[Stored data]
----
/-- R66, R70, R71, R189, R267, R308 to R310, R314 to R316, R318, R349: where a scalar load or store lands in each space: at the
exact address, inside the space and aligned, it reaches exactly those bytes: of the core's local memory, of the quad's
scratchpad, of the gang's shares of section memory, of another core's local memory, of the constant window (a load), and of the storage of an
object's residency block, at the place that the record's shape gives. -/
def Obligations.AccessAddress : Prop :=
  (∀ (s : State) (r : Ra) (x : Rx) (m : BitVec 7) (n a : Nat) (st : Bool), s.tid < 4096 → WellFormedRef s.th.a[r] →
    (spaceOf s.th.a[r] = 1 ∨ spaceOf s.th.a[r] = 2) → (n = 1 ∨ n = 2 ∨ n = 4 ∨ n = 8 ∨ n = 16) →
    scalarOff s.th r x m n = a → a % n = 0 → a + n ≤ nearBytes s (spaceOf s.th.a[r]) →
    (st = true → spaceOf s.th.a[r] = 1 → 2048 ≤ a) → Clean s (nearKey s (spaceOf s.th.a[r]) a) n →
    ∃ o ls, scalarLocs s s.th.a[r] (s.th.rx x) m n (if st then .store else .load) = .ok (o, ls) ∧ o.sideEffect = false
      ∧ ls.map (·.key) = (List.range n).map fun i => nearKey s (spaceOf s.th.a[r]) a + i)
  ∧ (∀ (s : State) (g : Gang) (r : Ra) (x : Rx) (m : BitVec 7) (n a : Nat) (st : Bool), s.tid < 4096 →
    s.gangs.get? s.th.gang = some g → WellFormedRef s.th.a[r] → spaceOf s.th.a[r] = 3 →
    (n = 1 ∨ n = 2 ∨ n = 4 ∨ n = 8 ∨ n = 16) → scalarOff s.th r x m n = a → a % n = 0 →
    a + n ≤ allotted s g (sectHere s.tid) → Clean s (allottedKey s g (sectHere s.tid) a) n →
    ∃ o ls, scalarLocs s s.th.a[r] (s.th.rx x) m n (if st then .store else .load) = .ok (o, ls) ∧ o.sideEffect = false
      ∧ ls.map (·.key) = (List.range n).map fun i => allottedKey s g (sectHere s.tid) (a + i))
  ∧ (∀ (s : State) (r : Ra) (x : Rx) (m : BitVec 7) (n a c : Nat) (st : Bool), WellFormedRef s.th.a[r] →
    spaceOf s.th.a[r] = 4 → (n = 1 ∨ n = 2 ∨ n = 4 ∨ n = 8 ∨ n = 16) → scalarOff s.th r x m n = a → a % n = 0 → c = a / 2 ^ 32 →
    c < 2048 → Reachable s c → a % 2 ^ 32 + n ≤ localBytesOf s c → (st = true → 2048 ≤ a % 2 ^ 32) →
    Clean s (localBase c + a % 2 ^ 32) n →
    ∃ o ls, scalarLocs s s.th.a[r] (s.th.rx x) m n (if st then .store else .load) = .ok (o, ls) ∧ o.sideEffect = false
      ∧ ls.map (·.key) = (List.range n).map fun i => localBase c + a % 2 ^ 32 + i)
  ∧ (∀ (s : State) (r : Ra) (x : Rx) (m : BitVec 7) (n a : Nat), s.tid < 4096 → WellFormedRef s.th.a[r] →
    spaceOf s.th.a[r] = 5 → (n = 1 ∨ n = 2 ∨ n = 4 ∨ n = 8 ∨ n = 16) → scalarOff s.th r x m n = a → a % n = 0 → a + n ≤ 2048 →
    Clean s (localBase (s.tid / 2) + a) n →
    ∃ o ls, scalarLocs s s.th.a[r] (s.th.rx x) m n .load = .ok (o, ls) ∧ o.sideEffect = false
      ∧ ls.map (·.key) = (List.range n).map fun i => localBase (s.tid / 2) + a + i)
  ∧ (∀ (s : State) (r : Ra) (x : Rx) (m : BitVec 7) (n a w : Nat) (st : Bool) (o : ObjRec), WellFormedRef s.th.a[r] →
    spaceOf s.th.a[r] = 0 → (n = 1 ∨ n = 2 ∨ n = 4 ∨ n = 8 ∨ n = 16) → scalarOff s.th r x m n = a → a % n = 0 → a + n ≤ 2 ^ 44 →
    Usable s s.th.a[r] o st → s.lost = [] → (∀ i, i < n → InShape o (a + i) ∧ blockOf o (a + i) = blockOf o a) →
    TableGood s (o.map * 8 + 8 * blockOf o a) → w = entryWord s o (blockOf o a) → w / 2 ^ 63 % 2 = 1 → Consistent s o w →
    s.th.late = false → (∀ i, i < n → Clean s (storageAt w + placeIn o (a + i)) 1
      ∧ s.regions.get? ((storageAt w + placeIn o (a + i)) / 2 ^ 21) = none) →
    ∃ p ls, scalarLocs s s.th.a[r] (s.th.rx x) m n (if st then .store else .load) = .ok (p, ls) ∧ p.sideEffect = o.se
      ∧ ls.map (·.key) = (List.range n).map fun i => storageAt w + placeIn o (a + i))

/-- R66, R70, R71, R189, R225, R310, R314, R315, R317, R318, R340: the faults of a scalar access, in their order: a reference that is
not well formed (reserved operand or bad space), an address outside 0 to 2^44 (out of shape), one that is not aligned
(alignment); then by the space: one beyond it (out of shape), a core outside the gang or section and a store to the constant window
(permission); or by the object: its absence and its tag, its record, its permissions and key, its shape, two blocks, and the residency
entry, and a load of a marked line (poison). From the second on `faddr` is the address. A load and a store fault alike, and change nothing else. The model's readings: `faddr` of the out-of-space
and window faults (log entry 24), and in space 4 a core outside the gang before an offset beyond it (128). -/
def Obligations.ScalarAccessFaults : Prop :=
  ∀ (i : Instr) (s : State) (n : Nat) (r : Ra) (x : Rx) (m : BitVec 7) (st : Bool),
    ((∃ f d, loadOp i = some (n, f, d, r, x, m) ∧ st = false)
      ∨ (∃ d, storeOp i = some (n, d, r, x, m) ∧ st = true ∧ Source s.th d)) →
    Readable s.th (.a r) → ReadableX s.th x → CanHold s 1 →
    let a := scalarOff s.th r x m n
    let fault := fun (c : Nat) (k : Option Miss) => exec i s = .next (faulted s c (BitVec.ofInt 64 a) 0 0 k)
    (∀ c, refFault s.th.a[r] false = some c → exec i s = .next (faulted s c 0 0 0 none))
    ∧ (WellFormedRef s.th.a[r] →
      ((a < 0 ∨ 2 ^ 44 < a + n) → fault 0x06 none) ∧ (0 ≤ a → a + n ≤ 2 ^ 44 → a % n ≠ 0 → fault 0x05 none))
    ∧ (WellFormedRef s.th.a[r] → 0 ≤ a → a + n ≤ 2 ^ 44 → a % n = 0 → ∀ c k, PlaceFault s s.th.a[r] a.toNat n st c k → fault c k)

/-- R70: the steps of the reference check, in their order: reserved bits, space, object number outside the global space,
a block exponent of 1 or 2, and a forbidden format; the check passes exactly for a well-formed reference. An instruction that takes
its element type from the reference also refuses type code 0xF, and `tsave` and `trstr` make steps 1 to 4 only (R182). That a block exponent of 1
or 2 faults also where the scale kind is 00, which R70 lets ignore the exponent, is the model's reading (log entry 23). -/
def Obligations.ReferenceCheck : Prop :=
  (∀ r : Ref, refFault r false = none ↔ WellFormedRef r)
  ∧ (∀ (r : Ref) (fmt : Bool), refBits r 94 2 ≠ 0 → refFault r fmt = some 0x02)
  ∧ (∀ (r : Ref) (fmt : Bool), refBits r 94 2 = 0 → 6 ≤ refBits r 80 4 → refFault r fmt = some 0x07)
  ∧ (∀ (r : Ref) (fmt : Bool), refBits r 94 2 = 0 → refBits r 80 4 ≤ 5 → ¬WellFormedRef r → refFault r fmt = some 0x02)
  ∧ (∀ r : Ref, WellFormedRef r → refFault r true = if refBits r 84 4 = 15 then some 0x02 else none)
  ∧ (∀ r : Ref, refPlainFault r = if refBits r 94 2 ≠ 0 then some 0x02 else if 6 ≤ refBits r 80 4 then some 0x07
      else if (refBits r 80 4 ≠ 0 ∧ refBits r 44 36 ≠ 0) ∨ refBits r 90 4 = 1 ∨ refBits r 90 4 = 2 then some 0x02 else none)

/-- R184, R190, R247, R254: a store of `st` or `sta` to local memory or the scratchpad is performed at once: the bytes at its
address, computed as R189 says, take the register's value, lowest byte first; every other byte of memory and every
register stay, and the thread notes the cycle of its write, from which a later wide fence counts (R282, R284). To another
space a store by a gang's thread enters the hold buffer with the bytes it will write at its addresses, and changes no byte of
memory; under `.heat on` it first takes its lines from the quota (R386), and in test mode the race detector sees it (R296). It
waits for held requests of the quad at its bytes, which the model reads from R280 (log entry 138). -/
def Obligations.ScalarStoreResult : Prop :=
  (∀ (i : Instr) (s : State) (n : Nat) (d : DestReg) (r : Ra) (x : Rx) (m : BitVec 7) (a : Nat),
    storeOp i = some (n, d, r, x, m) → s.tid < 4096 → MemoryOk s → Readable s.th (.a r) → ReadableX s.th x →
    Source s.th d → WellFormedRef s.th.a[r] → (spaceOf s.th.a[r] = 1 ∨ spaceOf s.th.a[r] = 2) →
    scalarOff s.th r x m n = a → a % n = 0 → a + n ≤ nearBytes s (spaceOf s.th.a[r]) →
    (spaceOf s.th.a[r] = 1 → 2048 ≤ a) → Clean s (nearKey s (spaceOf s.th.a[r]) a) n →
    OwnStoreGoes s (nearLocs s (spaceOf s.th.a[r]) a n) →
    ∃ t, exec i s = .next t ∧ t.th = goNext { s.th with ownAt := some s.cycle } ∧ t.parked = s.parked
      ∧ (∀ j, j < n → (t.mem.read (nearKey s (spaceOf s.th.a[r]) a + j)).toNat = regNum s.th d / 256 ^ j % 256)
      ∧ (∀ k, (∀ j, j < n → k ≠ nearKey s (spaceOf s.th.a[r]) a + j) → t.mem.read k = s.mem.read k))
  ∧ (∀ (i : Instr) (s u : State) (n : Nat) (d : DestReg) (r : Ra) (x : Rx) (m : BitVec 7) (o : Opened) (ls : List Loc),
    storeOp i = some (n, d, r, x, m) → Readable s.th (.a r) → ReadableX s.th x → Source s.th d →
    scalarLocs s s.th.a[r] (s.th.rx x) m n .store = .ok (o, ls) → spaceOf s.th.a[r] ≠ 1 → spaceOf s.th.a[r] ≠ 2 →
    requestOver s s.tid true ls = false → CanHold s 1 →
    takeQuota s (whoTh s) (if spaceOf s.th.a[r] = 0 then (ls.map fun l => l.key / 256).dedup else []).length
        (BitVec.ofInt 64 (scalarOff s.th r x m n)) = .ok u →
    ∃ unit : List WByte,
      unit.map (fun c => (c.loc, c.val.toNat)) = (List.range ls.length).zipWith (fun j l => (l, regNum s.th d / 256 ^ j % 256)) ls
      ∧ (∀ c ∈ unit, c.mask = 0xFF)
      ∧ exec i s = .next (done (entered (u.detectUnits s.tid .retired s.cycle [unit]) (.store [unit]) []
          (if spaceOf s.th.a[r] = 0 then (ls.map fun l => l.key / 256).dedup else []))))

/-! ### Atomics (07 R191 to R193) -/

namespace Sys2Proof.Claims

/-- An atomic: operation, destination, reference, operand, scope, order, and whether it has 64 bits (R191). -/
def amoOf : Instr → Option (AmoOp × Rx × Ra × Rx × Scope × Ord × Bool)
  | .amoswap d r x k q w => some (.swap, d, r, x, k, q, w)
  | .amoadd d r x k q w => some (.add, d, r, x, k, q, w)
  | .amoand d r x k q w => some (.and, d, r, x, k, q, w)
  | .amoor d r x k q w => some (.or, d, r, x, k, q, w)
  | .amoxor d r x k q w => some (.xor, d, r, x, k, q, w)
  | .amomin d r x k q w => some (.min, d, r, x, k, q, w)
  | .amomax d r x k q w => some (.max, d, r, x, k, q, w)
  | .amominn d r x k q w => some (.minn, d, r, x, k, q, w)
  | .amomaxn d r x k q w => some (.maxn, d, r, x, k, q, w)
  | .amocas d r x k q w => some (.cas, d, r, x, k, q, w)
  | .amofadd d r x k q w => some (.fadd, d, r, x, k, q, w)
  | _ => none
----
Repeat only what lies between the first line of the data and the line containing "(st = true → spaceOf", both of those lines included, exactly as it stands.

/-- R66, R70, R71, R189, R267, R308 to R310, R314 to R316, R318, R349: where a scalar load or store lands in each space: at the
exact address, inside the space and aligned, it reaches exactly those bytes: of the core's local memory, of the quad's
scratchpad, of the gang's shares of section memory, of another core's local memory, of the constant window (a load), and of the storage of an
object's residency block, at the place that the record's shape gives. -/
def Obligations.AccessAddress : Prop :=
  (∀ (s : State) (r : Ra) (x : Rx) (m : BitVec 7) (n a : Nat) (st : Bool), s.tid < 4096 → WellFormedRef s.th.a[r] →
    (spaceOf s.th.a[r] = 1 ∨ spaceOf s.th.a[r] = 2) → (n = 1 ∨ n = 2 ∨ n = 4 ∨ n = 8 ∨ n = 16) →
    scalarOff s.th r x m n = a → a % n = 0 → a + n ≤ nearBytes s (spaceOf s.th.a[r]) →
    (st = true → spaceOf s.th.a[r] = 1 → 2048 ≤ a) → Clean s (nearKey s (spaceOf s.th.a[r]) a) n →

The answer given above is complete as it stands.